From the first line onward, reproduce the records exactly; the final line to include is the one holding "def State.serviceable (s".

**Stored data**:
◆ ◆ ◆
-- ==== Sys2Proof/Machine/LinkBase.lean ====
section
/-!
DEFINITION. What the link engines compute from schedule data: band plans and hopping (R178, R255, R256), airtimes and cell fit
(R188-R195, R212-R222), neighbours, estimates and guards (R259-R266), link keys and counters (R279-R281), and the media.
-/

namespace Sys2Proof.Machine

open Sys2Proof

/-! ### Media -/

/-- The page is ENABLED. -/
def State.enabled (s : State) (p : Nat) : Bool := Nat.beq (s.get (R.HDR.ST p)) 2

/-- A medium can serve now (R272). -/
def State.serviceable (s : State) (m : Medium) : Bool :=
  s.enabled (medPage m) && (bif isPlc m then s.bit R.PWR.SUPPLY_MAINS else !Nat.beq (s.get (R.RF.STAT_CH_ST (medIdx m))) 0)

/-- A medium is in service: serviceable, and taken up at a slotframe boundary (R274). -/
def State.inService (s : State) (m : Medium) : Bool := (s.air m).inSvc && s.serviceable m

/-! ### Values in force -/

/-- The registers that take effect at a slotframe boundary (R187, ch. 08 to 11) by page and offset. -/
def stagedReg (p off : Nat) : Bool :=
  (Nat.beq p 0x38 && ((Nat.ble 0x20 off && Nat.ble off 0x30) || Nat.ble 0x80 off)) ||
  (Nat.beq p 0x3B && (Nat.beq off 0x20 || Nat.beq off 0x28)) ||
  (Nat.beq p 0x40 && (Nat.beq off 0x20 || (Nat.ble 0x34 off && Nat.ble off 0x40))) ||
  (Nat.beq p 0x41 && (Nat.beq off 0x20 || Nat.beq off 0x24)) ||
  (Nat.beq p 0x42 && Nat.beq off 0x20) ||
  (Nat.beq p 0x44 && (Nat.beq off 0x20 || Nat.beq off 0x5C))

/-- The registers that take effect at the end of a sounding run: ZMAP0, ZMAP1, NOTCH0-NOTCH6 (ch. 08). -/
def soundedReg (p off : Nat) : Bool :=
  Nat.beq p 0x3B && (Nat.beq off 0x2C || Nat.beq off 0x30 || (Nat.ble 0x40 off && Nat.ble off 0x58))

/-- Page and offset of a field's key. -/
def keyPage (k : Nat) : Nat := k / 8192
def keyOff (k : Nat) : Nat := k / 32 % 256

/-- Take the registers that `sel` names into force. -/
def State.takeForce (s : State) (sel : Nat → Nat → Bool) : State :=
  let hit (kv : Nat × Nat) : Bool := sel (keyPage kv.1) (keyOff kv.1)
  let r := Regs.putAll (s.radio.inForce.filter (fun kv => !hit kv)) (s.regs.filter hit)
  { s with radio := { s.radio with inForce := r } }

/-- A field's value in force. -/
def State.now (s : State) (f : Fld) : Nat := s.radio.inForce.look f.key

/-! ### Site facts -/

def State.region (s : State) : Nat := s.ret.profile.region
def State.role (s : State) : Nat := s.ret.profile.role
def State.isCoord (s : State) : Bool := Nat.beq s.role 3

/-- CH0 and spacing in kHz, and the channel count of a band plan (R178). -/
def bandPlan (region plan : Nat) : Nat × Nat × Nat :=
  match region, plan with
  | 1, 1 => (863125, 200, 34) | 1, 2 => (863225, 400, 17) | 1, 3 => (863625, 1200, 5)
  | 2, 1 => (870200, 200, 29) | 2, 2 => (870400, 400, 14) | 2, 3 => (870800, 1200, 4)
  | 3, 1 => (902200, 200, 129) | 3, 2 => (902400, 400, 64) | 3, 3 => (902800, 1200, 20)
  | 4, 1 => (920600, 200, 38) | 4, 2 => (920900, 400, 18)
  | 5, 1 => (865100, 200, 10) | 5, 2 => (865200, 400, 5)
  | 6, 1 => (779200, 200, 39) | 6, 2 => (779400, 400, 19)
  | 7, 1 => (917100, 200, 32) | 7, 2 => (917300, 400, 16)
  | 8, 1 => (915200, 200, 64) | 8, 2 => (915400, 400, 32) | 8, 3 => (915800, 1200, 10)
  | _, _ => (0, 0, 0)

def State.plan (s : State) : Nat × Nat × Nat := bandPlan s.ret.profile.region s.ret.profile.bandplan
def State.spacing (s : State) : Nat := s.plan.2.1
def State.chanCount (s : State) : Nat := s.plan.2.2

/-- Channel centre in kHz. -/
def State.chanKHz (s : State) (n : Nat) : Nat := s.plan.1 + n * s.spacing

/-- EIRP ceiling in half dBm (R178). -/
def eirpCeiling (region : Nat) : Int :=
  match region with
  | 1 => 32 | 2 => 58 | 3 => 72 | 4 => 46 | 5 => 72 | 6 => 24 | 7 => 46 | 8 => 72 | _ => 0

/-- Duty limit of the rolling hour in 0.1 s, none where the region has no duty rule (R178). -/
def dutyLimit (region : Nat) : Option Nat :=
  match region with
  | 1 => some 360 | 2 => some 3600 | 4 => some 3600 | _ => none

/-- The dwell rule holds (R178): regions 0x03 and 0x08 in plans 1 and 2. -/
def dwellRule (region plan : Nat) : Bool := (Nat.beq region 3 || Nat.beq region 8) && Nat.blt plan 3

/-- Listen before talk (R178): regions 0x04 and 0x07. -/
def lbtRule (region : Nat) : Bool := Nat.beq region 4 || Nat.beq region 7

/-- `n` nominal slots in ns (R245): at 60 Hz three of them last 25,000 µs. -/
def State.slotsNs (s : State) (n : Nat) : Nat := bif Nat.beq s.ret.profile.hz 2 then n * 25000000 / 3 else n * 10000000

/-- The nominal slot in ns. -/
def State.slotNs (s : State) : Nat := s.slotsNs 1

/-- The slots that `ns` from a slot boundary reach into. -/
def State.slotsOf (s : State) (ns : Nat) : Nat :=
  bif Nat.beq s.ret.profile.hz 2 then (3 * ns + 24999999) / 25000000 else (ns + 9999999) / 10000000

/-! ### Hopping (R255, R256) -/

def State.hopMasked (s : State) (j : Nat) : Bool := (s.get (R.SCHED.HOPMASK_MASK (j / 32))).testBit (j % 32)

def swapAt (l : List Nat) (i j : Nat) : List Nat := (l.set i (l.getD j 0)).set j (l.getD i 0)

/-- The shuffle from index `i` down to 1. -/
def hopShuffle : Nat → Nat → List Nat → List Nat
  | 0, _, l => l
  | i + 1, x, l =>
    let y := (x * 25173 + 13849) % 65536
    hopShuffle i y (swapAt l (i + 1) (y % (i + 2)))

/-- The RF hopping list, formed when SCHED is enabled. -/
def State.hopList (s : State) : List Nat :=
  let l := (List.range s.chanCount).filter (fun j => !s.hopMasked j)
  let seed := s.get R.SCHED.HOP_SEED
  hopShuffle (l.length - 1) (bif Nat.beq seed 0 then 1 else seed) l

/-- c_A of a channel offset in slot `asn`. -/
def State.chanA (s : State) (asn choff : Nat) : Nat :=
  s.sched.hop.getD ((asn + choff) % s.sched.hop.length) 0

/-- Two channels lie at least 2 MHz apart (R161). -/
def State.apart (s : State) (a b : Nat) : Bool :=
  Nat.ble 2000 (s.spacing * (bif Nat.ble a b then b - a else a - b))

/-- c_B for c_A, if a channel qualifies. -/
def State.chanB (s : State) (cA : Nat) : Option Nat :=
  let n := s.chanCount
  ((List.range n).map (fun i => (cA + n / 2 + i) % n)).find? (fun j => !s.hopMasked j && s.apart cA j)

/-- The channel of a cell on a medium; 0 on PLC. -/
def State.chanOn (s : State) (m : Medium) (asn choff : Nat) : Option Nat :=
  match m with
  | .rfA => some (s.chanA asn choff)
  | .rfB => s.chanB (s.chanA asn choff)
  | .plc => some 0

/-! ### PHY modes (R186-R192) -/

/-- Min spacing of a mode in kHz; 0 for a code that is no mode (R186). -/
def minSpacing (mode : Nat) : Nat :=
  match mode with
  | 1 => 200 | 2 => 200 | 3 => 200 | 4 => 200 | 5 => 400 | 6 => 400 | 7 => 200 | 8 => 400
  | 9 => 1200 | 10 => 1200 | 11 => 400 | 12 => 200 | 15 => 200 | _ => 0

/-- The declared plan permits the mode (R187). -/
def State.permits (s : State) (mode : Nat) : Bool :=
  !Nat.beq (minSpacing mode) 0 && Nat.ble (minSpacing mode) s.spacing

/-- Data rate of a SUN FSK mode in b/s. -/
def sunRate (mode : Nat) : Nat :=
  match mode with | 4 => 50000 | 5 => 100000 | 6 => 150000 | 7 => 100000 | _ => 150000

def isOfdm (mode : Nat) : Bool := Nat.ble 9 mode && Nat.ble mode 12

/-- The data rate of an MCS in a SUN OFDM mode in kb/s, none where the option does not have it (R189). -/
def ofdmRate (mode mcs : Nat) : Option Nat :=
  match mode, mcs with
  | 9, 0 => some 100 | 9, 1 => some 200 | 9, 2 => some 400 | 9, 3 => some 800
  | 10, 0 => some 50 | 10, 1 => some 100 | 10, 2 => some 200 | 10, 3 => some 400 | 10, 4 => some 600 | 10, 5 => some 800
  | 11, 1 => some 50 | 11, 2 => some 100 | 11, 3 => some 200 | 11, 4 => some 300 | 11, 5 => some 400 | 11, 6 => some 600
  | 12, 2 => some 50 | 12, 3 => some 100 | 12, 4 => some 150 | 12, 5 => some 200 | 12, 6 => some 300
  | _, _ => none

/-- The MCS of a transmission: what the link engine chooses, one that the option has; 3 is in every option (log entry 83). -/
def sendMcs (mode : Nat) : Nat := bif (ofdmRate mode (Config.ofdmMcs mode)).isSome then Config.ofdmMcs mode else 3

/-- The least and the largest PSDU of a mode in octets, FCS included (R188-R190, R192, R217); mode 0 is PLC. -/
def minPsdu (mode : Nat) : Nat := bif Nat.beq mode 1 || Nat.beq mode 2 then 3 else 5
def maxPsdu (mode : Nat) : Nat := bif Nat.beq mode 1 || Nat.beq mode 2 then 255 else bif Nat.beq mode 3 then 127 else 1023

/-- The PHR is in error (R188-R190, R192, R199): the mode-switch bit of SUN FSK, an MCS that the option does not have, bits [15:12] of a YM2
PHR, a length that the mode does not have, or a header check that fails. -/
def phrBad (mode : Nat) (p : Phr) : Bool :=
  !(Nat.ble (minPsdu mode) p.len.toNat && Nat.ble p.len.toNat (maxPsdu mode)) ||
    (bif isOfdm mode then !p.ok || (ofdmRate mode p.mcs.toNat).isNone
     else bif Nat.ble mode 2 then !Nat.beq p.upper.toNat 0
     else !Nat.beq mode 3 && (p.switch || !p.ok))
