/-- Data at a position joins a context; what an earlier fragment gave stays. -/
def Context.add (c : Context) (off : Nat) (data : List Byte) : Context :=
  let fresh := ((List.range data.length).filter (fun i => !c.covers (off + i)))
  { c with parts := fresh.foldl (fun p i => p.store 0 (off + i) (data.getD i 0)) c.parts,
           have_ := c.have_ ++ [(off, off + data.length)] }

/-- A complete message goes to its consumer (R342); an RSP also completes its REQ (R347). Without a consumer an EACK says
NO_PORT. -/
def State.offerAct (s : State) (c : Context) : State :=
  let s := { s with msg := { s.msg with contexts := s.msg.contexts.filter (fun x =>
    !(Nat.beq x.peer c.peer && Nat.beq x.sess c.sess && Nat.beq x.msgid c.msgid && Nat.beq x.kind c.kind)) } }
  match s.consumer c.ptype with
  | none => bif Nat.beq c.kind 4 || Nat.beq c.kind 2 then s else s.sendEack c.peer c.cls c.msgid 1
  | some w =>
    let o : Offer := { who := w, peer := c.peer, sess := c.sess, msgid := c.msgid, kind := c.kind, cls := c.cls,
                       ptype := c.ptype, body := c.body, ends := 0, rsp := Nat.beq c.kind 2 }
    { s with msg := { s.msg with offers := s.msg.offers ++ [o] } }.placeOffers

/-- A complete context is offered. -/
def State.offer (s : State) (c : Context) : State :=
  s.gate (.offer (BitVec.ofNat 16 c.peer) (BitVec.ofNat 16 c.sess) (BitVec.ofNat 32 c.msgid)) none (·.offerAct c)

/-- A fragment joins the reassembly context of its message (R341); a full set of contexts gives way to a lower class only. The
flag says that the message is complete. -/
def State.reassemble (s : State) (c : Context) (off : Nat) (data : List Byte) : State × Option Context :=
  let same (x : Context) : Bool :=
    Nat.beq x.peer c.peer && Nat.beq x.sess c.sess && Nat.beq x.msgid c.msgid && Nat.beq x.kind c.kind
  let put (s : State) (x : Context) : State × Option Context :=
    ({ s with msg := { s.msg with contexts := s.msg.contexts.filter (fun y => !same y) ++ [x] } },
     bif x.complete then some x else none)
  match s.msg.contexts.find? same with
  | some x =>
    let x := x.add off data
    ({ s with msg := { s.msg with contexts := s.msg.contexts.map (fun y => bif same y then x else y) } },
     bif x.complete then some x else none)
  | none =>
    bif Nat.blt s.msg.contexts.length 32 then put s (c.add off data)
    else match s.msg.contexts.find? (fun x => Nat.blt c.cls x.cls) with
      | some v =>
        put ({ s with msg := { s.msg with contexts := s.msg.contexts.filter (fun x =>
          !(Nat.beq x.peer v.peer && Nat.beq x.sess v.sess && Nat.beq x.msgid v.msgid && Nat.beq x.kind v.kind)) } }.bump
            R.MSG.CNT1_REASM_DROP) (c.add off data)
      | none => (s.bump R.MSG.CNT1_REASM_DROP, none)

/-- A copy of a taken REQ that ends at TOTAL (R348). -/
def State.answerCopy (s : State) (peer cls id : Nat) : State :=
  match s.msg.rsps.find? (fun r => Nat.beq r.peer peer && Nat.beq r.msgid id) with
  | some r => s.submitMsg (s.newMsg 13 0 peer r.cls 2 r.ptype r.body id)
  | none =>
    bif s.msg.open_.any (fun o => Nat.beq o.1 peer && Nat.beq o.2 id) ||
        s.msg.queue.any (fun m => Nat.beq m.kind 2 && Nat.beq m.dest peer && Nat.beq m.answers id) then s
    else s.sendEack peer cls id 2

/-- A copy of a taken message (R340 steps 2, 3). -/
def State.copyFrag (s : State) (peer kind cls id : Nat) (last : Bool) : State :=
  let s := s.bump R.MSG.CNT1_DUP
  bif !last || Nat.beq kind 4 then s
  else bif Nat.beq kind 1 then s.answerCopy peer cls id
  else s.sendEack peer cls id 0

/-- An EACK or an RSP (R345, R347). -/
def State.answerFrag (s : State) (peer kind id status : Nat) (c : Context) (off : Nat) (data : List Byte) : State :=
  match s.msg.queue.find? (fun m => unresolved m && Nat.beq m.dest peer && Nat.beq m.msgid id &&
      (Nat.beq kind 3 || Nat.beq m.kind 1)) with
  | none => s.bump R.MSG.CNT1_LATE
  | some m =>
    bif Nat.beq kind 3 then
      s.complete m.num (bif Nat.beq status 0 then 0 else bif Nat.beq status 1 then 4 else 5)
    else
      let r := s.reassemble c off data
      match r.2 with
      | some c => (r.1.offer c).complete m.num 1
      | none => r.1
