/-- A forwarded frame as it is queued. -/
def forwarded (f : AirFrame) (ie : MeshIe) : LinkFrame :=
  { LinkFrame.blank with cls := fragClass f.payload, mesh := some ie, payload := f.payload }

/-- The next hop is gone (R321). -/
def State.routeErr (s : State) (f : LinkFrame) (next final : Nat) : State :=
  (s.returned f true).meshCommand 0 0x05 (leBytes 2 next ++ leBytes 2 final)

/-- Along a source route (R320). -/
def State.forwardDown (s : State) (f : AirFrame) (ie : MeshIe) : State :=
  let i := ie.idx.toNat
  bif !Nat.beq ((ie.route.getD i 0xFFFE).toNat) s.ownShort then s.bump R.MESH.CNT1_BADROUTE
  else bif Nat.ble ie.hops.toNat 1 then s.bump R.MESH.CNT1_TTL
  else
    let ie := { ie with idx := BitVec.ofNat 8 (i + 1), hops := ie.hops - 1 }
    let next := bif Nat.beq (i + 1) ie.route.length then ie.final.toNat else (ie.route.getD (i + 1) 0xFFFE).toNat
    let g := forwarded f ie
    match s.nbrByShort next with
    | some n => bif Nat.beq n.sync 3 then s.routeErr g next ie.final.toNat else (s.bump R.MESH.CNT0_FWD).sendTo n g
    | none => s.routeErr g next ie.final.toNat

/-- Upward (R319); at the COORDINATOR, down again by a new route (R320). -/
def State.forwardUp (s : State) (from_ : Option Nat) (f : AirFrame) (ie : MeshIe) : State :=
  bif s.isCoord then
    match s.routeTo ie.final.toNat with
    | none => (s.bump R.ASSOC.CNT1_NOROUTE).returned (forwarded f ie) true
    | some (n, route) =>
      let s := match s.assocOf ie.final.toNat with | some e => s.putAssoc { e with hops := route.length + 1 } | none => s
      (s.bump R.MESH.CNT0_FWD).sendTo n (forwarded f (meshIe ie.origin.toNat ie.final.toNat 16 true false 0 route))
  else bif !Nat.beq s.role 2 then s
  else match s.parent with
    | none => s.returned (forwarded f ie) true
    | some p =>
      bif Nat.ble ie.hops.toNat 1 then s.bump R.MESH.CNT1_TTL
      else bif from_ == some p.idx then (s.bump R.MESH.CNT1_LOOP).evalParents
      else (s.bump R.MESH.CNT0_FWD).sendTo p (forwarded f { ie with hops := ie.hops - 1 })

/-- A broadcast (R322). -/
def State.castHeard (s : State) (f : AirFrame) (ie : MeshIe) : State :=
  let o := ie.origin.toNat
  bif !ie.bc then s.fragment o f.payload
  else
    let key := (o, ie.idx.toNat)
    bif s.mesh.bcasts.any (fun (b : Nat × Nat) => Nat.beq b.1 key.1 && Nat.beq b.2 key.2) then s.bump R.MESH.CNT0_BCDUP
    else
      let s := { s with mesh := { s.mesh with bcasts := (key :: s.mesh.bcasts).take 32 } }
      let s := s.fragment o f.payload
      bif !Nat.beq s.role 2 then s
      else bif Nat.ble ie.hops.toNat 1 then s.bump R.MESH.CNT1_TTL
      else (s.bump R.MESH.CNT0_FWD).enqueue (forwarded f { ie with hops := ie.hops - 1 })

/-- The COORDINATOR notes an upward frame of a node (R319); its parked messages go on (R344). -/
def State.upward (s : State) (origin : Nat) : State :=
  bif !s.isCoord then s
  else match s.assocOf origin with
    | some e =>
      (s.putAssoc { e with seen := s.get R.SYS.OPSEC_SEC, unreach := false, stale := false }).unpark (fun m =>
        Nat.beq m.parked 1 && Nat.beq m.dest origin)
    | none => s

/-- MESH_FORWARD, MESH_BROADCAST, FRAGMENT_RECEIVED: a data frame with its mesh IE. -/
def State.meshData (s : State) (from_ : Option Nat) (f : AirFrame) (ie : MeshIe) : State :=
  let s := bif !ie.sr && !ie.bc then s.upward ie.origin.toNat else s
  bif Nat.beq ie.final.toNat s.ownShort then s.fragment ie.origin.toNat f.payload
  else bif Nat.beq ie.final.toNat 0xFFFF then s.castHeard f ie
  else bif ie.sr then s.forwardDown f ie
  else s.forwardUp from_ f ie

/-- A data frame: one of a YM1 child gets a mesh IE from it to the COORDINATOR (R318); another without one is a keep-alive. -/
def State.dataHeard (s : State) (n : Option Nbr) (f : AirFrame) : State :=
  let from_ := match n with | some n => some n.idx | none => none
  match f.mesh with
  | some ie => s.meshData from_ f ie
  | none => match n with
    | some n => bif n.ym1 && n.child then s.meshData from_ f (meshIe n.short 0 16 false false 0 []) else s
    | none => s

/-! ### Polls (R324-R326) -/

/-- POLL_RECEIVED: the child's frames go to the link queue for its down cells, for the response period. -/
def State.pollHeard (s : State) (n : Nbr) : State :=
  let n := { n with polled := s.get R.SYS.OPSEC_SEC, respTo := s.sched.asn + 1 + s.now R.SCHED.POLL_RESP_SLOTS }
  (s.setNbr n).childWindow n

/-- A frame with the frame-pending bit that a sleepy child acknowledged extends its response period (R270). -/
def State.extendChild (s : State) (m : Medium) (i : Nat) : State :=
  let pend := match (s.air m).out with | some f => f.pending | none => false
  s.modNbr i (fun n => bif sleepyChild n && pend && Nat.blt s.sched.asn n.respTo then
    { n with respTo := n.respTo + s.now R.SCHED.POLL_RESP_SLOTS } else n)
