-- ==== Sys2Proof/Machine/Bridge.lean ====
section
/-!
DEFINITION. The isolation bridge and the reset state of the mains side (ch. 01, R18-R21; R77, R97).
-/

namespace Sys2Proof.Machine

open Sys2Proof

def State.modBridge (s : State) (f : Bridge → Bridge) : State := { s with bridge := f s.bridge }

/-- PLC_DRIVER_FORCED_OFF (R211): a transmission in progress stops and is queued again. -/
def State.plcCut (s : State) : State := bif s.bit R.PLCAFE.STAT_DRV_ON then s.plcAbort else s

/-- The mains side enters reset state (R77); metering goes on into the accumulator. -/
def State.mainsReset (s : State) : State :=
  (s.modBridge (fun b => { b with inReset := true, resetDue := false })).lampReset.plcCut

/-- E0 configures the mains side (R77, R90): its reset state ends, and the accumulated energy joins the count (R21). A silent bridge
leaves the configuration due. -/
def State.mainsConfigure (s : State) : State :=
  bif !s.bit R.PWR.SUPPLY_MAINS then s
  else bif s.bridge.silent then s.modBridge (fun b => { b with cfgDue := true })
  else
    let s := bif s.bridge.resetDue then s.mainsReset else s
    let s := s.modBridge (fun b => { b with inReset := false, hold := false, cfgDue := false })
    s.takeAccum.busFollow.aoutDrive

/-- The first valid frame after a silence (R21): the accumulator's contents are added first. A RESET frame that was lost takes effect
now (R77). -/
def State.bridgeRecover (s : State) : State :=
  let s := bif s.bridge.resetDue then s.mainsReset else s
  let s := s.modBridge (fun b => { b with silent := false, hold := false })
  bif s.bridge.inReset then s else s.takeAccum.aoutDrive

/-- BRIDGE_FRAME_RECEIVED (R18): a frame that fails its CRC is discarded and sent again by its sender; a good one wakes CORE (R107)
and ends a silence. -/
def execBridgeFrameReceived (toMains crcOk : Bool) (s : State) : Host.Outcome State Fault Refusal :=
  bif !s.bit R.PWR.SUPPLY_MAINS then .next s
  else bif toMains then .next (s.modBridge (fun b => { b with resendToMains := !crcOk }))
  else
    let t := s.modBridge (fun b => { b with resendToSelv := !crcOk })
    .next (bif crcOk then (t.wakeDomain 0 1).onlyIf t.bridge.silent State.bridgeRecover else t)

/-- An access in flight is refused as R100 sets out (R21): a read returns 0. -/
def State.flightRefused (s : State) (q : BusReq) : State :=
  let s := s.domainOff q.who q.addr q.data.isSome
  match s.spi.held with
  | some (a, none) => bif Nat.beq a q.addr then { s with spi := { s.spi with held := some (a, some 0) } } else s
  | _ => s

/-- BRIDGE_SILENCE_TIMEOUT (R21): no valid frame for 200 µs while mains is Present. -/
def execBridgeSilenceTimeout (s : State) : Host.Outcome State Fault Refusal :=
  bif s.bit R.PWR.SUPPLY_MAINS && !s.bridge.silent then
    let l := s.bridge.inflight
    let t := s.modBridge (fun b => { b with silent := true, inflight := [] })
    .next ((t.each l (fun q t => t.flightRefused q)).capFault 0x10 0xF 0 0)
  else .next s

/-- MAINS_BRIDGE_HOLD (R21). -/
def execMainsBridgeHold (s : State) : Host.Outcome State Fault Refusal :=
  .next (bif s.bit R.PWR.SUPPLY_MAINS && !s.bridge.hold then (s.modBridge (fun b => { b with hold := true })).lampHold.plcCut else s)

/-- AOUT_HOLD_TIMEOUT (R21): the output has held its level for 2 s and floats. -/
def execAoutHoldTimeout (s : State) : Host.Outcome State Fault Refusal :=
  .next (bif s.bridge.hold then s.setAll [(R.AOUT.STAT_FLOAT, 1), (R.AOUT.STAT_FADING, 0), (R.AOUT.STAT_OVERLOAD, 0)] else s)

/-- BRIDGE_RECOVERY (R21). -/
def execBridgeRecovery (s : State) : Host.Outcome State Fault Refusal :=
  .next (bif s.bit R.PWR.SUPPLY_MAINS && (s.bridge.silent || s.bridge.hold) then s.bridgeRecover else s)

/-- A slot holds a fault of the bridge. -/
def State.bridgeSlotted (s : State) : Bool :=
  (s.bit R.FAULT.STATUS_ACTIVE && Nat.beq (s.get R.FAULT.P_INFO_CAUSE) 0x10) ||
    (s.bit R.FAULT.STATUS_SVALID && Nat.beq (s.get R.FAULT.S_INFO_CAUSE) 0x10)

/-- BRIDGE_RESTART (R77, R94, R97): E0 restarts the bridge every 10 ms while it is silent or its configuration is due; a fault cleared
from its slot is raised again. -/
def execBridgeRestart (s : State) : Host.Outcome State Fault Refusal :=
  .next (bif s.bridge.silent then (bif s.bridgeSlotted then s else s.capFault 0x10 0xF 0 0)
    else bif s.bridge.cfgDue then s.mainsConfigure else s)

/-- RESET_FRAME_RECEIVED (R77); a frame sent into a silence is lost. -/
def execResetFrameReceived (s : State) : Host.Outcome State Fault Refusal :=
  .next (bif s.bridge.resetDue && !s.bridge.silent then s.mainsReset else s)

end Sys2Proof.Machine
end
◆ ◆ ◆
**RESPONSE**:
-- ==== Sys2Proof/Machine/LinkBase.lean ====
section
/-!
DEFINITION. What the link engines compute from schedule data: band plans and hopping (R178, R255, R256), airtimes and cell fit
(R188-R195, R212-R222), neighbours, estimates and guards (R259-R266), link keys and counters (R279-R281), and the media.
-/

namespace Sys2Proof.Machine

open Sys2Proof

/-! ### Media -/

/-- The page is ENABLED. -/
def State.enabled (s : State) (p : Nat) : Bool := Nat.beq (s.get (R.HDR.ST p)) 2

/-- A medium can serve now (R272). -/
def State.serviceable (s : State) (m : Medium) : Bool :=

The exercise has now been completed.